theorem State.anaOn_touch {MM : Nat} {so : State} {s : Sys2Proof.Machine.State} {flipped : List ℕ} {found : Sys2Proof.Contents}
    (hmm : Machine.sub 0x43e0000000000000000000000000000000000000000000000000000000000000000000000000000000000001a000000100000000180000000000080a0c MM = true) (hag : Agree MM so s) :
    Agree MM so (@State.anaOn s flipped found) := by
  unfold State.anaOn
  extract_lets +onlyGivenNames -merge -useContext -underBinder x1482
  have h1483 : Agree MM so x1482 := by
    subst x1482
    refine State.setPower_touch (sub_trans (by decide) hmm) ?_
    exact hag
  try clear_value x1482
  extract_lets +onlyGivenNames -merge -useContext -underBinder x1484
  have h1485 : Agree MM so x1484 := by
    subst x1484
    refine Agree.fset ?_ (sub_bit hmm (by decide)) _ _
    exact h1483
  try clear_value x1484
  extract_lets +onlyGivenNames -merge -useContext -underBinder x1486
  have h1487 : Agree MM so x1486 := by
    subst x1486
    refine State.fill_touch (sub_trans (by decide) hmm) ?_
    exact h1485
  try clear_value x1486
  refine State.banksReturn_touch (sub_trans (by decide) hmm) ?_
  exact h1487

theorem State.dropAcquisition_touch {MM : Nat} {so : State} {s : Sys2Proof.Machine.State}
    (hmm : Machine.sub 0x301000000000000000010000000000000040100000000000008200 MM = true) (hag : Agree MM so s) :
    Agree MM so (@State.dropAcquisition s) := by
  unfold State.dropAcquisition
  refine Agree.ite ?_ ?_
  · exact hag
  · extract_lets +onlyGivenNames -merge -useContext -underBinder x2071
    try clear_value x2071
    extract_lets +onlyGivenNames -merge -useContext -underBinder x2072
    have h2073 : Agree MM so x2072 := by
      subst x2072
      refine Agree.ite ?_ ?_
      · refine Agree.fsetB ?_ (sub_bit hmm (by decide)) _ _
        exact hag
      · exact hag
    try clear_value x2072
    refine State.runWritten_touch (sub_trans (by decide) hmm) ?_
    refine Agree.fsetB ?_ (sub_bit hmm (by decide)) _ _
    exact h2073

theorem State.dropBanks_touch {MM : Nat} {so : State} {s : Sys2Proof.Machine.State} {d : ℕ}
    (hmm : Machine.sub 0x1800000000000000018000000000000020c MM = true) (hag : Agree MM so s) :
    Agree MM so (@State.dropBanks s d) := by
  unfold State.dropBanks
  extract_lets +onlyGivenNames -merge -useContext -underBinder x2074
  have h2075 : Agree MM so x2074 := by
    subst x2074
    refine State.forget_touch (sub_trans (by decide) hmm) ?_
    exact hag
  try clear_value x2074
  refine Agree.forEach ?_ (fun y2076 t2077 h2078 => ?_) _
  · exact h2075
  · refine Agree.ite ?_ ?_
    · refine State.unverClear_touch (sub_trans (by decide) hmm) ?_
      exact h2078
    · exact h2078

theorem State.stacksMove_touch {MM : Nat} {so : State} {s : Sys2Proof.Machine.State} {a : ℕ} {b : ℕ}
    (hmm : Machine.sub 0x20020000002000000000000000000000000000000000010000000000000000100000000000000200 MM = true) (hag : Agree MM so s) :
    Agree MM so (@State.stacksMove s a b) := by
  unfold State.stacksMove
  refine Agree.forEach ?_ (fun y2756 t2757 h2758 => ?_) _
  · exact hag
  · refine State.stackState_touch (sub_trans (by decide) hmm) ?_
    exact h2758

----------------

Once you find the line containing "try clear_value x1484", stop: reproduce exactly that line and every line of the data before it, and nothing else.

theorem State.anaOn_touch {MM : Nat} {so : State} {s : Sys2Proof.Machine.State} {flipped : List ℕ} {found : Sys2Proof.Contents}
    (hmm : Machine.sub 0x43e0000000000000000000000000000000000000000000000000000000000000000000000000000000000001a000000100000000180000000000080a0c MM = true) (hag : Agree MM so s) :
    Agree MM so (@State.anaOn s flipped found) := by
  unfold State.anaOn
  extract_lets +onlyGivenNames -merge -useContext -underBinder x1482
  have h1483 : Agree MM so x1482 := by
    subst x1482
    refine State.setPower_touch (sub_trans (by decide) hmm) ?_
    exact hag
  try clear_value x1482
  extract_lets +onlyGivenNames -merge -useContext -underBinder x1484
  have h1485 : Agree MM so x1484 := by
    subst x1484
    refine Agree.fset ?_ (sub_bit hmm (by decide)) _ _
    exact h1483
  try clear_value x1484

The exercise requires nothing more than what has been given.